***** Records supplied *****

-- ==== Sys2Proof/Machine/Power.lean ====
section
/-! DEFINITION. Power, throttle levels, the droop detector, ageing, and the capacity tier's events (R173, R460 to R463,
R484, R487 to R497). -/

namespace Sys2Proof.Machine

/-- Apply a function to a column. -/
def modCol (s : State) (c : Nat) (f : Column → Column) : State := { s with cols := fmod s.cols c f }

/-! ### Throttle levels (R488, R490) -/

/-- A level is decided; the count of cool samples starts again. -/
def Column.decide (c : Column) (level cause : Nat) : Column := { c with changes := c.changes ++ [(level, cause)], cool := 0 }

/-- The governor's rules on one sample of a column: its temperature, and whether the module's power has been too high. -/
def Column.govern (c : Column) (t : Nat) (hot : Bool) : Column :=
  let c := { c with temp := t, cool := if t ≤ 92 then c.cool + 1 else 0 }
  let l := c.decided
  if 110 ≤ t then (if l < 7 then c.decide 7 1 else c)
  else if 100 ≤ t ∧ l < 7 then c.decide (l + 1) 1
  else if hot = true ∧ l < 7 then c.decide (l + 1) 4
  else if 20 ≤ c.cool ∧ c.floorLevel < l then c.decide (l - 1) 2
  else c

/-- HOT of the channel groups of each stack whose sensor a sample gives (R454, R457; DESIGN CHOICE, log 121). -/
def sampleStacks (s : State) (l : List Nat) : State :=
  ((List.range 128).zip (l.flatMap (List.replicate 16))).foldl (fun s (g, t) => bumpChan s g fun x => { x with hot := decide (85 < t) }) s

/-- A sample of every column; the temperatures are given in the order of the logical columns, those of the stacks by their
number. -/
def execGovernorSample (s_ : PowerSample) (s : State) : Out :=
  let s := sampleStacks s s_.stackTemps
  .next { s with cols := s.cols.map fun c =>
    match s_.temps[c.1]? with
    | none => c
    | some t =>
      let n := if 2400 < s_.watts then min (c.2.hotSamples + 1) 20 else 0
      (c.1, { c.2 with hotSamples := n }.govern t (decide (20 ≤ n))) }

/-- A column's level changes, with its records (R490, R497). -/
def changeLevel (s : State) (col : Nat) (c : Column) (l cause : Nat) (rest : List (Nat × Nat)) : State :=
  let x := c.level + l * 2 ^ 8 + cause * 2 ^ 16
  let s := modCol s col fun c => { c with level := l, changes := rest }
  appendEvent (blackBox s col 1 (Config.noUnit % 256) 0xFF (wordOf x) 0#64) col 0x0001 x

/-- The oldest decided change takes effect; where further ones of the same cause have been decided meanwhile, they may take effect with
it, as one step (R371, R490; DEDUCED, log 143). -/
def execThrottleChange (col : Nat) (s : State) : Out :=
  .next (match ffind s.cols col with
    | none => s
    | some c =>
      match c.changes with
      | [] => s
      | (l, cause) :: rest =>
        let more := rest.takeWhile fun x => x.2 == cause
        match more.getLast? with
        | none => changeLevel s col c l cause rest
        | some x =>
          let t := { s with freeCtr := s.freeCtr + 1 }
          if Config.choice s.freeCtr % 2 = 1 then changeLevel t col c x.1 cause (rest.drop more.length) else changeLevel t col c l cause rest)

/-! ### The droop detector (R491 to R493) -/

/-- A supply sample of a compute core, in millivolts below its setpoint. -/
def execDroopAlarm (core mv : Nat) (s : State) : Out :=
  .next (match ffind s.cores core with
    | none => s
    | some c =>
      let most := bitsOf c.droopThr 9 0
      if most = 0 ∨ mv ≤ most then s
      else
        let s := modCore s core fun c => { c with stretch := 6, halve := 64, alarms := satInc32 c.alarms }
        blackBoxFree s c.col 2 c.phys)

/-- The six stretched cycles are over: those that are left have passed. -/
def execDroopStretchEnd (core : Nat) (s : State) : Out :=
  .next (match ffind s.cores core with
    | none => s
    | some c => modCore s core fun x => { x with stretch := 0, cyc := (x.cyc + c.stretch) % 2 ^ 64 })

/-- The 64 halved cycles are over: those that are left have passed. -/
def execDroopHalvingEnd (core : Nat) (s : State) : Out :=
  .next (match ffind s.cores core with
    | none => s
    | some c => if c.stretch = 0 then modCore s core fun x => { x with halve := 0, cyc := (x.cyc + c.halve) % 2 ^ 64 } else s)

/-! ### Ageing (R496) -/

/-- The hourly reading: columns whose monitors have slowed by more than 1.5 % make a re-plan due, as 720 hours do. -/
def execAgeingRead (slow : List Nat) (s : State) : Out :=
  .next { s with pkg := { s.pkg with hours := s.pkg.hours + 1, due := s.pkg.due || !slow.isEmpty || decide (720 ≤ s.pkg.hours + 1) } }

/-- Whether a plan takes every column, in ascending order: Autumn runs for the package (R496). -/
def planSorted (s : State) (l : List AutumnStep) : Bool :=
  l.map (·.col) == (List.range 32).filter fun c => (ffind s.cols c).isSome

/-- Whether a step of a plan is one that R496 allows. -/
def stepOk (s : State) (a : AutumnStep) : Bool :=
  (ffind s.cols a.col).any fun c =>
    decide (a.setpoint ≤ 30) && decide (1 ≤ a.cap) && decide (a.cap ≤ 128) && a.mv.length == c.cores.length && a.mv.all fun m => decide (m < 1024)

def execAutumn (plan : List AutumnStep) (s : State) : Out :=
  .next (if s.pkg.due && s.pkg.autumn.isEmpty && planSorted s plan && plan.all (stepOk s) then
      { s with pkg := { s.pkg with hours := 0, due := false, autumn := plan } }
    else s)

/-- A column's re-plan ends: its thresholds, its cap, and FLOOR 4 where the monitors ask for too much. -/
def endColumn (s : State) (a : AutumnStep) : State :=
  let cores := ((ffind s.cols a.col).map (·.cores)).getD []
  let s := (cores.zip a.mv).foldl (fun s (c, m) => modCore s c fun x => { x with droopThr := setBits x.droopThr 0 10 m }) s
  let s := modCol s a.col fun c => { c with budgetCap := a.cap }
  let s := { s with pkg := { s.pkg with
      beyond := if a.beyond then (s.pkg.beyond.filter (· != a.col)) ++ [a.col] else s.pkg.beyond.filter (· != a.col)
      autumn := s.pkg.autumn.drop 1 } }
  if a.beyond then setFloor s a.col (((ffind s.cols a.col).map (·.floorLevel)).getD 0) else s

/-- One step of 2 mV; the last one of a column applies the rest of its plan. -/
def execAutumnStep (s : State) : Out :=
  .next (match s.pkg.autumn with
    | [] => s
    | a :: _ =>
      match ffind s.cols a.col with
      | none => { s with pkg := { s.pkg with autumn := s.pkg.autumn.drop 1 } }
      | some c =>
        let v := if c.setpoint < a.setpoint then min (c.setpoint + 2) a.setpoint else max (c.setpoint - 2) a.setpoint
        let s := modCol s a.col fun c => { c with setpoint := v }
        let s := blackBox s a.col 9 (Config.noUnit % 256) 0xFF (wordOf v) 0#64
        if v = a.setpoint then endColumn s a else s)

/-! ### Loss of power (R173, R484) -/

/-- Stores that a store buffer holds for lines of a port's device, as stores that have yet to reach anything else. -/
def bufferedStores (s : State) (port : Nat) : List LooseStore :=
  (storeAgents s).flatMap fun a => (sbOf s a).filterMap fun x =>
    (deviceCell s (lineKey x.asid x.va)).bind fun c =>
      if c / 2 ^ 64 = port + 1 then
        some { cell := c, line := lineKey x.asid x.va, data := BitVec.ofNat 1024 (x.data.toNat * 2 ^ (8 * (x.va % 128)))
               mask := BitVec.ofNat 128 (x.mask.toNat * 2 ^ (x.va % 128)), by_ := .nobody, place := .msg 0, placed := false, durable := false }
      else none

/-- Every store of a port that its device has not made durable for sure: in the order of their locations, those that have yet to reach
their homes last (R173). -/
def looseStores (s : State) (port : Nat) (p : CxlPort) : List LooseStore :=
  p.stores.filter (·.place == .home) ++ p.stores.filter (·.place != .home) ++ bufferedStores s port

/-- A line after a loss of power: each store that is not durable is there or not, independently of every other (R173). -/
def survivor (ctr : Nat) (base : LineData) : List LooseStore → LineData
  | [] => base
  | x :: t => survivor (ctr + 1) (if x.durable || Config.choice ctr % 2 == 1 then mergeLine base x.data x.mask else base) t

/-- What a persistent device holds after a loss of power (R173, R464). -/
def losePort (s : State) (port : Nat) (p : CxlPort) : State :=
  let loose := looseStores s port p
  (loose.map (·.cell)).eraseDups.foldl
    (fun s c =>
      let base := ((p.bases.find? fun b => b.1 == c).map (·.2)).getD (Memory.readLine s.mem c)
      let l := loose.filter fun x => x.cell == c
      { s with mem := Memory.writeLine s.mem c (survivor s.freeCtr base l) (BitVec.allOnes 128), freeCtr := s.freeCtr + l.length }) s

/-- A reset loses the stores that have not reached a port's device. -/
def CxlPort.keepReceived (p : CxlPort) (s : State) : CxlPort :=
  let l := p.stores.filter fun x => x.place == .home && (ffind s.home x.line).all fun h => h.dirty &&& x.mask == 0#128
  { p with stores := l, bases := p.bases.filter fun b => l.any fun x => x.cell == b.1 }

/-- Memory cells that outlive a reset: those of CXL ports that pass a test. -/
def keptCells (s : State) (f : CxlPort → Bool) : List Host.Cell :=
  s.mem.filter fun m => !inStack m.1 && (ffind s.cxl (m.1 / 2 ^ 64 - 1)).any f

/-- The package held in reset: every unit off, waiting for boot.  What its environment holds stays. -/
def heldInReset (s : State) (mem : List Host.Cell) : State :=
  { State.reset with
    hosts := [], groups := [], blocks := [], regions := [], cores := [], cols := [], parts := []
    mem := mem, hostMem := s.hostMem
    cxl := s.cxl.map fun p => (p.1, { p.2.keepReceived s with pending := [] })
    pkg := { s.pkg with halted := true, linkUp := false, meas := [], identity := [], beyond := [], hours := 0, due := false, autumn := [] }
    cur := s.cur, sched := s.sched, freeCtr := s.freeCtr, nextId := s.nextId }

/-- Both feeds are lost: of memory, persistent capacity alone remains, and its stores that were not made durable may be lost. -/
def powerLoss (s : State) : State :=
  let s := s.cxl.foldl (fun t p => if p.2.persistent then losePort { s with mem := t.mem, freeCtr := t.freeCtr } p.1 p.2 else t) s
  let t := heldInReset s (keptCells s (·.persistent))
  { t with cxl := t.cxl.map fun p => (p.1, { p.2 with stores := [], bases := [] }) }

/-- A feed is lost or restored: a change is recorded in every column's black box. -/
def execFeedChange (feed ok : Bool) (s : State) : Out :=
  let k := if feed then 1 else 0
  let told := if s.pkg.feeds[k]? = some ok then [] else s.cols.map Prod.fst
  let s := { s with pkg := { s.pkg with feeds := s.pkg.feeds.set k ok } }
  let s := told.foldl (fun s c => blackBoxFree s c 10 0xFF) s
  .next (if s.pkg.feeds.any id then s else powerLoss s)

/-! ### Dynamic capacity (R461, R462) -/

/-- Offset of a capacity-log record in the table window. -/
def dcOff (p : Partition) (seq : Nat) : Nat :=
  (p.cxlCfg.extractLsb' 16 16).toNat * 65536 + 64 * (seq % 2 ^ (p.cxlCfg.extractLsb' 8 8).toNat)

/-- A record of the capacity log, with RESULT 0. -/
def dcRecord (e : DcEvent) (seq : Nat) : Nat :=
  seq + (if e.release then 2 else 1) * 2 ^ 64 + e.port * 2 ^ 72 + ((if e.shared then 1 else 0) + if e.persist then 2 else 0) * 2 ^ 80
    + e.region.toNat * 2 ^ 96 + e.base * 2 ^ 128 + e.len * 2 ^ 192 + e.tag.toNat * 2 ^ 256

/-- The management core logs an offer, or a request to release. -/
def execDcCapacityEvent (e : DcEvent) (s : State) : Out :=
  .next (match ffind s.parts e.part with
    | none => s
    | some p =>
      if e.port < 2 ∧ e.base < 2 ^ 64 ∧ e.len < 2 ^ 64 then
        let seq := p.dcSeq + 1
        let s := { s with parts := fset s.parts e.part { p with dcSeq := seq }
                          cxl := fmod s.cxl e.port fun x =>
                            { x with pending := x.pending ++ [(e.part, seq, if e.release then 2 else 1, e.base, e.len, e.persist)] } }
        if twReady p then hwWrite s (tableSpace e.part) (tableBase + dcOff p seq) 64 (dcRecord e seq) .nobody else s
      else s)

/-- The oldest record of a port, once software has answered it: the device is told; an accepted persistent offer makes its
device one that keeps its contents, and capacity that is offered again after a withdrawal is there again. -/
def execDcResponse (port : Nat) (s : State) : Out :=
  .next (match (ffind s.cxl port).map fun x => (x, x.pending) with
    | some (_, (part, seq, kind, base, len, persist) :: rest) =>
      let p := partOf s part
      let result := (hwNat s (tableSpace part) (tableBase + dcOff p seq + 0x0B) 1).getD 0
      if result = 0 then s
      else { s with cxl := fmod s.cxl port fun x =>
          { x with pending := rest
                   persistent := x.persistent || (kind == 1 && result == 1 && persist)
                   withdrawn := if kind = 1 ∧ result = 1 then x.withdrawn.filter fun w => !(decide (base ≤ w.1) && decide (w.1 + w.2 ≤ base + len)) else x.withdrawn } }
    | _ => s)

/-- A device withdraws capacity: lines there read as poison from now on. -/
def execCapacityWithdrawal (port base len : Nat) (s : State) : Out :=
  .next { s with cxl := fmod s.cxl port fun x => { x with withdrawn := x.withdrawn ++ [(base, len)] } }

end Sys2Proof.Machine
end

*****

## The task
Set down, exactly as they stand above, the lines starting with the line with "let s := told.foldl" and going on through the line with "def dcOff (p", and no others.

## Task response
  let s := told.foldl (fun s c => blackBoxFree s c 10 0xFF) s
  .next (if s.pkg.feeds.any id then s else powerLoss s)

/-! ### Dynamic capacity (R461, R462) -/

/-- Offset of a capacity-log record in the table window. -/
def dcOff (p : Partition) (seq : Nat) : Nat :=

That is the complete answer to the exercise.